• [Exercise goal]
Using the records below, quote only the span that opens with the line containing "theorem accessInfo_toNat (write" and closes with the line containing "apply BitVec.eq_of_toNat_eq", exactly and inclusively.

• [Input data]
/-- Settles O22: the first error is captured, a later one sets ERR_OVF, and either sets ERR. -/
theorem errorCapture : Obligations.ErrorCapture :=
  fun code info s => ⟨raiseError_first, raiseError_later, irq_raiseError code info s⟩

/-! ### Accesses refused with BUS -/

/-- A register that some write changes: all but STATUS, ERRINFO, CONFIG, H, N and SIGMA (R55, R129). -/
def Reg.writable : Reg → Bool
  | .ctrl | .event | .cmd | .mbuf _ => true
  | .status | .errInfo | .config | .h _ | .n _ | .sigma _ => false

/-- A write is refused with BUS unless it reaches a writable register (R129). -/
theorem busWrite_refused {size : AccessSize} {off : Offset} (h : ∀ r, target size off = some r → r.writable = false)
    (v : Word32) (s : State) : busWrite size off v s = raiseError .bus (accessInfo true size off) s := by
  unfold busWrite
  cases ht : target size off with
  | none => rfl
  | some r =>
    cases r with
    | ctrl | event | cmd | mbuf => cases h _ ht
    | status | errInfo | config | h | n | sigma => rfl

/-- No read-only offset holds a writable register (R53, R55). -/
theorem regAt_readOnly {off : Offset} (h : ReadOnly off) {r : Reg} (hr : regAt off = some r) : r.writable = false := by
  obtain rfl | rfl | rfl | ⟨hlo, hhi⟩ := h
  · obtain rfl : Reg.status = r := Option.some.inj hr
    rfl
  · obtain rfl : Reg.errInfo = r := Option.some.inj hr
    rfl
  · obtain rfl : Reg.config = r := Option.some.inj hr
    rfl
  · simp (disch := omega) only [regAt, if_neg, if_pos] at hr
    split_ifs at hr <;> (cases hr; rfl)

/-- A target is the register at the offset (R51). -/
theorem regAt_of_target {size : AccessSize} {off : Offset} {r : Reg} (h : target size off = some r) :
    regAt off = some r := by
  unfold target at h
  split at h
  · exact h
  · cases h

/-- Settles O18: a misdirected access reaches no register, and a write to a read-only offset no writable one. -/
theorem busErrors : Obligations.BusErrors := by
  refine fun s size off v => ⟨fun h => ⟨?_, ?_⟩, fun h => ?_⟩
  · exact busWrite_refused (fun r hr => nomatch (target_of_misdirected h).symm.trans hr) v s
  · rw [hostAccess, busRead_of_misdirected h, reply, raiseError_replies]
  · exact busWrite_refused (fun r hr => regAt_readOnly h (regAt_of_target hr)) v s

/-! ### ERRINFO -/

theorem sizeCode_le (size : AccessSize) : sizeCode size ≤ 3 := by cases size <;> decide

theorem accessInfo_toNat (write : Bool) (size : AccessSize) (off : Offset) :
    (accessInfo write size off).toNat = (if write then 2 ^ 31 else 0) + sizeCode size * 2 ^ 12 + off.toNat := by
  have hsize := sizeCode_le size
  have hoff := off.isLt
  rw [accessInfo, BitVec.toNat_ofNat, Nat.mod_eq_of_lt]
  split <;> omega

/-- The size code and the offset fill bits 13:0, and the direction is bit 31 (R161). -/
theorem accessInfo_reserved (write : Bool) (size : AccessSize) (off : Offset) :
    (accessInfo write size off).extractLsb' 14 17 = 0 := by
  have hsize := sizeCode_le size
  have hoff := off.isLt
  apply BitVec.eq_of_toNat_eq
  rw [BitVec.extractLsb'_toNat, accessInfo_toNat, Nat.shiftRight_eq_div_pow]
  change _ = 0
  split <;> omega

theorem selfTestInfo_toNat (p : Params) :
    (selfTestInfo p).toNat = 2 ^ 30 + (if bij8 p = true then 0 else 1) + (if bij6 p = true then 0 else 2) := by
  rw [selfTestInfo, BitVec.toNat_ofNat, Nat.mod_eq_of_lt]
  split <;> split <;> omega

/-- A CMD write that raises the first error captures the word written (R120, R161). -/
theorem acceptCommand_errInfo {s : State} {cmd : Word32} (hs : s.err = false) (ht : (acceptCommand cmd s).err = true) :
    (acceptCommand cmd s).errInfo = cmd := by
  obtain ⟨code, -, -, he⟩ | ⟨-, -, -, he⟩ := acceptCommand_cases cmd s
  · rw [he, raiseError_first hs]
  · rw [he, setPending_err, hs] at ht
    cases ht

/-- Settles O26: a refused command word is its own ERRINFO, and the other two words are sums of fields that do not
overlap. -/
theorem errorInfoFormats : Obligations.ErrorInfoFormats := by
  refine ⟨fun s cmd hs ht => ?_, fun write size off => ?_, selfTestInfo_toNat⟩
  · rw [hostAccess_cmd] at ht ⊢
    exact acceptCommand_errInfo hs ht
  · exact ⟨accessInfo_toNat write size off, accessInfo_reserved write size off⟩

/-! ### Precise errors -/

@[simp] theorem writeEventDone_err (v : Word32) (s : State) : (writeEventDone v s).err = s.err := by
  rw [writeEventDone_eq]

@[simp] theorem writeEventDone_errCode (v : Word32) (s : State) : (writeEventDone v s).errCode = s.errCode := by
  rw [writeEventDone_eq]

@[simp] theorem writeEventDone_errOvf (v : Word32) (s : State) : (writeEventDone v s).errOvf = s.errOvf := by
  rw [writeEventDone_eq]

@[simp] theorem writeEventDone_errInfo (v : Word32) (s : State) : (writeEventDone v s).errInfo = s.errInfo := by
  rw [writeEventDone_eq]

/-- `t` is `s` after a refused access: an error is raised, and a read has returned 0 (R128, R129, R170). -/
def Refused (s t : State) : Prop :=
  ∃ code info, t = raiseError code info s ∨ t = reply 0 (raiseError code info s)

/-- An access that is not refused sets neither ERR nor ERR_OVF (R170). -/
theorem AccessEffect.refused_or_quiet {s t : State} {a : Access} (h : AccessEffect s a t) :
    Refused s t ∨ ((t.err = true → s.err = true) ∧ (t.errOvf = true → s.errOvf = true)) := by
  cases h with
  | readRefused => exact .inl ⟨_, _, .inr rfl⟩
  | writeRefused _ _ _ code info => exact .inl ⟨code, info, .inl rfl⟩
  | softReset => exact .inr ⟨nofun, nofun⟩
  | eventKept => exact .inr (by simp)
  | eventCleared => exact .inr ⟨nofun, nofun⟩
  | served => exact .inr ⟨id, id⟩
  | enables => exact .inr ⟨id, id⟩
  | stored => exact .inr ⟨id, id⟩
  | accepted => exact .inr ⟨id, id⟩

/-- A refusal that is the first error changes ERR, ERR_CODE, ERRINFO and at most the replies (R160, R170). -/
theorem Refused.first {s t : State} (h : Refused s t) (he : s.err = false) :
    t = { s with err := true, errCode := t.errCode, errInfo := t.errInfo, replies := t.replies } ∧
      (t.replies = s.replies ∨ t.replies = s.replies ++ [0]) := by
  obtain ⟨code, info, rfl | rfl⟩ := h <;> rw [raiseError_first he]
  · exact ⟨rfl, .inl rfl⟩
  · exact ⟨rfl, .inr rfl⟩

/-- A refusal that is a later error changes ERR_OVF and at most the replies (R160, R170). -/
theorem Refused.later {s t : State} (h : Refused s t) (he : s.err = true) :
    t = { s with errOvf := true, replies := t.replies } ∧
      (t.replies = s.replies ∨ t.replies = s.replies ++ [0]) := by
  obtain ⟨code, info, rfl | rfl⟩ := h <;> rw [raiseError_later he]
  · exact ⟨rfl, .inl rfl⟩
  · exact ⟨rfl, .inr rfl⟩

• [Exercise solution]
theorem accessInfo_toNat (write : Bool) (size : AccessSize) (off : Offset) :
    (accessInfo write size off).toNat = (if write then 2 ^ 31 else 0) + sizeCode size * 2 ^ 12 + off.toNat := by
  have hsize := sizeCode_le size
  have hoff := off.isLt
  rw [accessInfo, BitVec.toNat_ofNat, Nat.mod_eq_of_lt]
  split <;> omega

/-- The size code and the offset fill bits 13:0, and the direction is bit 31 (R161). -/
theorem accessInfo_reserved (write : Bool) (size : AccessSize) (off : Offset) :
    (accessInfo write size off).extractLsb' 14 17 = 0 := by
  have hsize := sizeCode_le size
  have hoff := off.isLt
  apply BitVec.eq_of_toNat_eq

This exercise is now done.